Jean-Maurice-Émile Baudot (11 September 1845 – 28 March 1903) was a French engineer known for practical advances in telegraphy. Working in the era of needle and Morse systems, he sought faster, more reliable ways to send and receive written messages over wires.
Major contributions
Baudot is best remembered as an inventor of a keyboard-operated telegraph system and an efficient character code. His method replaced hand-telegraph keying with a punched or keyed mechanism that could be combined with automated printing at the receiver.
He introduced techniques that allowed multiple conversations to share a single line by alternately transmitting time slots — an early form of what is now called time-division multiplexing. These innovations positioned his work within broader developments in telecommunications.
Baudot code and technical features
The code associated with his name, commonly called the Baudot code, is a five-level binary code that encodes letters and control signals. It was designed for mechanical teleprinters and later influenced standardized teleprinter alphabets. Key features included fixed-length characters, separate shift characters to change case or symbol set, and mechanical robustness for high-speed operation.
- Simple, binary (on/off) signaling suited to electromechanical equipment.
- Compact codewords enabling continuous, synchronous transmission.
- Compatibility with printing machines and multiplexed circuits.
Legacy and terminology
Baudot's work helped define the transition from manual telegraphy to automated teleprinter networks and influenced later character encodings used in telecommunication equipment.

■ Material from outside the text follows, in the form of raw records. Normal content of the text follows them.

-- ==== Sys2Proof/Certificates/Slice0/Obligations.lean ====
section
/-! DEFINITION. The statements for the provers. Each docstring names the rules of spec/ it formalises. -/

open Sys2Proof Sys2Proof.Machine
open Host (Outcome)

/-! ## The command word -/

/-- R90 to R92: decoding the word of a well-formed command gives the command back, every operand
included, whatever the sizes. -/
def Obligations.DecodeInvertsEncode : Prop :=
  ∀ (c : Config) (i : Instr), i.wf c = true → decode c (encode i) = .ok i

/-- R90: a word that decodes names exactly one command, a well-formed one, whose word it is; so no other
word executes as that command. -/
def Obligations.EncodeInvertsDecode : Prop :=
  ∀ (c : Config) (w : Word) (i : Instr), decode c w = .ok i → i.wf c = true ∧ encode i = w

/-- R93: exactly these words are illegal. With op = w[31:24] and s = w[23:16]: an op that is not listed;
a 1 in a bit that the format says is zero; a stream index of `MAX_STREAMS` or more. Written to `CMD`
outside the error state such a word raises `E_ILLCMD`. -/
def Obligations.IllegalWordsRefused : Prop :=
  ∀ (c : Config) (w : Word),
    ((∃ e, decode c w = .error e) ↔
      (¬ w.toNat / 2 ^ 24 ∈ [0x00, 0x01, 0x10, 0x11, 0x20, 0x21, 0x22, 0x23, 0x30, 0x31, 0x32, 0x33,
          0x34, 0x40, 0x41, 0x42, 0x43] ∨
        w.toNat / 2 ^ 24 < 0x40 ∧ w.toNat % 2 ^ 24 ≠ 0 ∨
        w.toNat / 2 ^ 24 ∈ [0x40, 0x42, 0x43] ∧ w.toNat % 2 ^ 16 ≠ 0 ∨
        w.toNat / 2 ^ 24 = 0x41 ∧ w.toNat % 2 ^ 16 / 2 ≠ 0 ∨
        0x40 ≤ w.toNat / 2 ^ 24 ∧ c.maxStreams ≤ w.toNat / 2 ^ 16 % 2 ^ 8)) ∧
    ∀ s : State, s.cfg = c → (∃ e, decode c w = .error e) → s.status.err = false →
      hostAccess (.writeReg 0 w) s = .next { s with
        status := { s.status with done := false, err := true }, errcode := 10, errcmd := w }

/-- R92: words written out from the opcode map, one of each family, decode to the commands they stand
for, and words one step off are illegal, with the default `MAX_STREAMS` = 16 of R12. -/
def Obligations.WrittenWordsDecode : Prop :=
  decode .default 0x01000000#32 = .ok .srst ∧
  decode .default 0x10000000#32 = .ok .geoResolve ∧
  decode .default 0x21000000#32 = .ok .txWindow ∧
  decode .default 0x32000000#32 = .ok .rxDetect ∧
  decode .default 0x41030001#32 = .ok (.bitPut 3#8 true) ∧
  decode .default 0x430F0000#32 = .ok (.bitClr 15#8) ∧
  decode .default 0x40100000#32 = .error .noSuchStream ∧
  decode .default 0x41030002#32 = .error .nonzeroReserved ∧
  decode .default 0x24000000#32 = .error .unassignedOp

/-! ## Steps and the life of a command -/

/-- R30, R22 (c): when the host's next access writes a word to `CMD` that decodes to a command, the step
is that command, whole. (The queue of the host's accesses is the model's: log 6.) -/
def Obligations.StepRunsDecodedCommand : Prop :=
  ∀ (s : State) (w : Word) (rest : List HostAccess) (i : Instr),
    s.host.pending = .writeReg 0 w :: rest → decode s.cfg w = .ok i →
      step s = exec i { s with host := { s.host with pending := rest } }

/-- R272: while the host asks for nothing the CORE does nothing. (The model's idle step: log 6.) -/
def Obligations.IdleWithoutHost : Prop :=
  ∀ s : State, s.host.pending = [] → step s = .next s

/-- R287: every command in every state, and every other access, has a result. -/
def Obligations.EveryStepAnswersNext : Prop :=
  (∀ (i : Instr) (s : State), ∃ t, exec i s = .next t) ∧ ∀ s : State, ∃ t, step s = .next t

/-- R245: acceptance of a word written to `CMD`: (a) refused without any change in the error state,
unless it is `SRST`; (b) `SRST` executes in every state; (c) otherwise it ends in `DONE` = 1 or in a
raise, which leaves `DONE` = 0. -/
def Obligations.CommandAcceptance : Prop :=
  ∀ (s : State) (w : Word),
    (s.status.err = true → decode s.cfg w ≠ .ok .srst → hostAccess (.writeReg 0 w) s = .next s) ∧
    (decode s.cfg w = .ok .srst → hostAccess (.writeReg 0 w) s = .next s.softReset) ∧
    (s.status.err = false → decode s.cfg w ≠ .ok .srst →
      ∃ t, hostAccess (.writeReg 0 w) s = .next t ∧
        (t.status.done = true ∧ t.status.err = false ∨
         t.status.done = false ∧ t.status.err = true))

/-- R244: a command that raises sets `ERR`, `ERRCODE` and `ERRCMD`, its own word, leaves `DONE` at 0 and
changes nothing else; one that does not raise ends with `DONE` = 1 and the error registers as they
were. -/
def Obligations.RaiseIsPrecise : Prop :=
  ∀ (i : Instr) (s t : State), i ≠ .srst → s.status.err = false → exec i s = .next t →
    (t.status.err = true → ∃ e : ErrCode, t = { s with
      status := { s.status with done := false, err := true }
      errcode := e.code, errcmd := encode i }) ∧
    (t.status.err = false →
      t.status.done = true ∧ t.errcode = s.errcode ∧ t.errcmd = s.errcmd)

/-- R245, R247, R248: the error state stays: nothing but `SRST` and hard reset changes anything in it
except `WDROP`. -/
def Obligations.ErrorStateSticks : Prop :=
  ∀ (s t : State) (a : HostAccess), s.status.err = true → a ≠ .hardReset →
    (∀ w, a = .writeReg 0 w → decode s.cfg w ≠ .ok .srst) → hostAccess a s = .next t →
      t = { s with status := { s.status with wdrop := t.status.wdrop }
                   host := { s.host with answers := t.host.answers } }

/-- R97, R246 (2) to (4): the common checks of every command in their order: the mode (`E_SEQ`), then the
geometry (`E_NOGEO`), then the further condition (`E_SEQ`). -/
def Obligations.CommonChecksInOrder : Prop :=
  ∀ s : State, s.status.err = false →
    (s.status.mode ≠ .idle →
      (∀ i ∈ [Instr.geoResolve, .geoWcount, .txStart, .txEncode, .rxStart, .rxDecode],
        Raises i s .seq) ∧
      ∀ st v, ∀ i ∈ [Instr.bitGet st, .bitPut st v, .bitFlush st, .bitClr st], Raises i s .seq) ∧
    (s.status.mode ≠ .tx → ∀ i ∈ [Instr.txWindow, .txFinish], Raises i s .seq) ∧
    (s.status.mode ≠ .rx → ∀ i ∈ [Instr.rxSpectrum, .rxDetect, .rxFinish], Raises i s .seq) ∧
    (s.status.geov = false →
      (s.status.mode = .idle →
        ∀ i ∈ [Instr.geoWcount, .txStart, .txEncode, .rxStart, .rxDecode], Raises i s .nogeo) ∧
      (s.status.mode = .tx → ∀ i ∈ [Instr.txWindow, .txFinish], Raises i s .nogeo) ∧
      (s.status.mode = .rx →
        ∀ i ∈ [Instr.rxSpectrum, .rxDetect, .rxFinish], Raises i s .nogeo)) ∧
    (s.status.geov = true →
      (s.status.mode = .tx →
        (¬ s.widx < s.wc → Raises .txWindow s .seq) ∧
        (s.widx ≠ s.wc → Raises .txFinish s .seq)) ∧
      (s.status.mode = .rx →
        (¬ s.sidx < s.wc → Raises .rxSpectrum s .seq) ∧
        (¬ (s.sidx = s.wc ∧ s.widx < s.wc) → Raises .rxDetect s .seq) ∧
        (¬ (s.sidx = s.wc ∧ s.widx = s.wc) → Raises .rxFinish s .seq)))

/-! ## System -/

/-- R220: `NOP` sets `DONE` and nothing else; in the error state it changes nothing at all. -/
def Obligations.NopCompletes : Prop :=
  ∀ s : State,
    (s.status.err = false →
      exec .nop s = .next { s with status := { s.status with done := true } }) ∧
    (s.status.err = true → exec .nop s = .next s)

/-- R221, R42: `SRST` completes in every state and leaves every register, accumulator and hidden store
at its reset value, and every buffer element unchanged. -/
def Obligations.SoftResetClears : Prop :=
  ∀ s : State, ∃ t, exec .srst s = .next t ∧ t.Cleared ∧ s.sameBuffers t ∧
    t.host = s.host ∧ t.cfg = s.cfg

/-- R271, R42: hard reset leaves the same registers as `SRST`; no element of a buffer keeps its value:
each has the free value of the new reset (log 4). -/
def Obligations.HardResetClears : Prop :=
  ∀ s : State, ∃ t, hostAccess .hardReset s = .next t ∧ t.Cleared ∧ t.host = s.host ∧
    t.cfg = s.cfg ∧ t.boots = s.boots + 1 ∧
    (∀ st a, t.sbRead st a = Config.resetByte t.boots st a) ∧
    ∀ a, t.pcmRead a = s.cfg.wrapSample (Config.resetSample t.boots a)

/-- R42: the state the machine starts in, whatever its configuration. -/
def Obligations.ResetStateCleared : Prop :=
  ∀ c : Config, (State.resetOf c).Cleared ∧ (State.resetOf c).cfg = c

/-! ## Geometry -/

/-- R113: `GEO.RESOLVE` completes exactly when checks 1 to 8 hold, and then the registers hold, without
wrapping, what the rational formulas derive (R33: the entries of `NB` from N on hold 0). -/
def Obligations.GeoResolveDerives : Prop :=
  ∀ s : State, s.status.err = false → s.status.mode = .idle →
    (s.geoParams.Valid s.cfg → ∃ t, exec .geoResolve s = .next t ∧
      (t.spf.toNat : ℤ) = ⌊(s.geoParams.fs : ℚ) / s.geoParams.fsym⌋ ∧
      (t.bandw.toNat : ℤ) = s.geoParams.width ∧
      (t.bpb.toNat : ℤ) = s.geoParams.binsPerBand ∧
      (t.avail.toNat : ℤ) = s.geoParams.binsAvailable ∧
      (t.nmin.toNat : ℤ) = s.geoParams.firstBin 0 ∧
      (t.nmax.toNat : ℤ) = s.geoParams.lastBin ∧
      (∀ i < s.nstr, (t.nbOf i : ℤ) = s.geoParams.firstBin i) ∧
      (∀ i, s.nstr ≤ i → t.nbOf i = 0) ∧
      s.sameBuffers t ∧
      t = { s with
        spf := t.spf, bandw := t.bandw, bpb := t.bpb, avail := t.avail, nmin := t.nmin
        nmax := t.nmax, nb := t.nb
        status := { s.status with geov := true, done := true } }) ∧
    (¬ s.geoParams.Valid s.cfg → ∃ e, Raises .geoResolve s e)

/-- R112, R243: where a check fails `GEO.RESOLVE` raises the error of the first that fails. -/
def Obligations.GeoResolveFirstFailure : Prop :=
  ∀ (s : State) (p : Params), s.status.err = false → s.status.mode = .idle → s.geoParams = p →
    (¬ p.flo < p.fhi → Raises .geoResolve s .bounds) ∧
    (p.flo < p.fhi → p.fsym = 0 → Raises .geoResolve s .fsym) ∧
    (p.flo < p.fhi → 0 < p.fsym → ¬ (1 ≤ p.nfft ∧ p.nfft * p.fsym < p.fs) →
      Raises .geoResolve s .window) ∧
    (p.flo < p.fhi → 0 < p.fsym → 1 ≤ p.nfft ∧ p.nfft * p.fsym < p.fs → p.k = 0 →
      Raises .geoResolve s .decim) ∧
    (p.flo < p.fhi → 0 < p.fsym → 1 ≤ p.nfft ∧ p.nfft * p.fsym < p.fs → 1 ≤ p.k →
      ¬ (1 ≤ p.n ∧ p.n ≤ s.cfg.maxStreams) → Raises .geoResolve s .streams) ∧
    (p.Derivable s.cfg → ¬ p.EnoughBins → Raises .geoResolve s .bins) ∧
    (p.Derivable s.cfg → p.EnoughBins → ¬ p.InRange → Raises .geoResolve s .range) ∧
    (p.Derivable s.cfg → p.EnoughBins → p.InRange → ¬ p.FitsPhases s.cfg → Raises .geoResolve s .cap)

/-- R120: the bin map of a geometry that passes: (a) a band's bins fit its width; (b), (c), (d) bins rise
strictly from cell to cell, k apart in a band and at least k apart between bands; (e) every tone
lies in its nominal band; (f) every bin lies in `NMIN` to `NMAX`, below half the transform; (g)
check 6 needs only two of its three conditions. -/
def Obligations.BinMapProperties : Prop :=
  (∀ (c : Config) (p : Params), p.Valid c →
    (p.binsPerBand : ℚ) * p.spacing ≤ p.width ∧
    (∀ i, i + 1 < p.n → p.firstBin i + p.binsPerBand * p.k ≤ p.firstBin (i + 1)) ∧
    (∀ i i' j j' : ℕ, i < p.n → i' < p.n → (j : ℤ) < p.binsPerBand → (j' : ℤ) < p.binsPerBand →
      (i < i' ∨ i = i' ∧ j < j') → p.firstBin i + j * p.k + p.k ≤ p.firstBin i' + j' * p.k) ∧
    ∀ i j : ℕ, i < p.n → (j : ℤ) < p.binsPerBand →
      ((p.flo : ℚ) + i * p.width ≤ (p.firstBin i + j * p.k : ℤ) * p.df ∧
        (p.firstBin i + j * p.k : ℤ) * p.df < (p.flo : ℚ) + (i + 1) * p.width) ∧
      1 ≤ p.firstBin 0 ∧ p.firstBin 0 ≤ p.firstBin i + j * p.k ∧
      p.firstBin i + j * p.k ≤ p.lastBin ∧ 2 * p.lastBin < p.nfft) ∧
  ∀ (c : Config) (p : Params), p.Derivable c → 1 ≤ p.binsPerBand → p.binsPerBand * p.n ≤ p.binsAvailable →
    (p.n : ℤ) ≤ p.binsAvailable

/-- R122: `GEO.WCOUNT` writes ceil(8 × longest stream / `BPB`) to `WC` and nothing else; a stream longer
than its buffer raises `E_CAP`. -/
def Obligations.GeoWcountCounts : Prop :=
  ∀ s : State, s.Inv → s.status.err = false → s.status.mode = .idle → s.status.geov = true →
    (∀ l, (∀ i < s.nstr, s.slenOf i ≤ l) → (∃ i < s.nstr, s.slenOf i = l) → l ≤ s.cfg.strmCap →
      ∃ t, exec .geoWcount s = .next t ∧
        (t.wc.toNat : ℤ) = ⌈(8 * l : ℚ) / s.bpb.toNat⌉ ∧
        s.sameBuffers t ∧
        t = { s with wc := t.wc, status := { s.status with done := true } }) ∧
    ((∃ i < s.nstr, s.cfg.strmCap < s.slenOf i) → Raises .geoWcount s .cap)

/-- R32, R24: no command but `GEO.RESOLVE` and `SRST` changes a derived geometry register or `NB`, and
none but `SRST` changes a parameter. -/
def Obligations.GeometryWrittenOnlyByResolve : Prop :=
  ∀ (i : Instr) (s t : State), i ≠ .srst → exec i s = .next t →
    t.params = s.params ∧
    (i ≠ .geoResolve → t.spf = s.spf ∧ t.bandw = s.bandw ∧ t.bpb = s.bpb ∧ t.avail = s.avail ∧
      t.nmin = s.nmin ∧ t.nmax = s.nmax ∧ t.nb = s.nb)

/-! ## Transmit -/

/-- R131: `TX.START` writes the window count and empties the run's stores; too long a stream or too
long a waveform raises `E_CAP`. -/
def Obligations.TxStartBegins : Prop :=
  ∀ s : State, s.Inv → s.status.err = false → s.status.mode = .idle → s.status.geov = true →
    (∀ l, (∀ i < s.nstr, s.slenOf i ≤ l) → (∃ i < s.nstr, s.slenOf i = l) →
      (l ≤ s.cfg.strmCap → ⌈(8 * l : ℚ) / s.bpb.toNat⌉ * s.spf.toNat ≤ s.cfg.pcmCap →
        ∃ t, exec .txStart s = .next t ∧
          (t.wc.toNat : ℤ) = ⌈(8 * l : ℚ) / s.bpb.toNat⌉ ∧
          (∀ i j, t.phaseOf i j = 0) ∧ Num.value t.amax = 0 ∧ s.sameBuffers t ∧
          t = { s with
            wc := t.wc, widx := 0, sidx := 0, phase := t.phase, wave := [], amax := t.amax
            status := { s.status with txsil := false, mode := .tx, done := true } }) ∧
      (¬ (l ≤ s.cfg.strmCap ∧ ⌈(8 * l : ℚ) / s.bpb.toNat⌉ * s.spf.toNat ≤ s.cfg.pcmCap) →
        Raises .txStart s .cap))

/-- R133, R136, R137: `TX.WINDOW` appends `SPF` samples, each the sum of the sines of the active cells;
the phases of the active cells advance; `AMAX` is the greatest |WAVE|; `WIDX` advances by one. -/
def Obligations.TxWindowSynthesizes : Prop :=
  ∀ s : State, s.Inv → s.status.err = false → s.status.mode = .tx → s.status.geov = true →
    s.widx < s.wc →
    ∃ t, exec .txWindow s = .next t ∧
      t.widx.toNat = s.widx.toNat + 1 ∧
      t.wave.length = t.widx.toNat * s.spf.toNat ∧
      (∀ a < s.widx.toNat * s.spf.toNat, t.wave[a]? = s.wave[a]?) ∧
      (∀ u < s.spf.toNat, t.waveValue (s.widx.toNat * s.spf.toNat + u) =
        ∑ i ∈ Finset.range s.nstr, ∑ j ∈ Finset.range s.bpb.toNat,
          if s.streamBit i (s.widx.toNat * s.bpb.toNat + j) then
            Num.SIN s.cfg.num ((s.phaseOf i j + s.nativeBin i j * u) % s.nfft) s.nfft
          else 0) ∧
      (∀ i < s.nstr, ∀ j < s.bpb.toNat, t.phaseOf i j =
        if s.streamBit i (s.widx.toNat * s.bpb.toNat + j) then
          (s.phaseOf i j + s.nativeBin i j * s.spf.toNat) % s.nfft
        else s.phaseOf i j) ∧
      Num.value t.amax = greatestOf (t.wave.map fun x => |Num.value x|) ∧
      s.sameBuffers t ∧
      t = { s with
        phase := t.phase, wave := t.wave, amax := t.amax, widx := t.widx
        status := { s.status with done := true } }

The term baud was later adopted in his honor to describe signalling speed — the number of symbol changes made to a transmission medium each second — often referred to as a unit of measurement.
Although later electronic codes (and later character sets) superseded his original five-bit layout, the practical problems Baudot addressed — reliable signalling, synchronization, and efficient line use — remain central to digital communications. For historical descriptions and illustrations of his apparatus, consult technical histories of telegraphy and teleprinter development.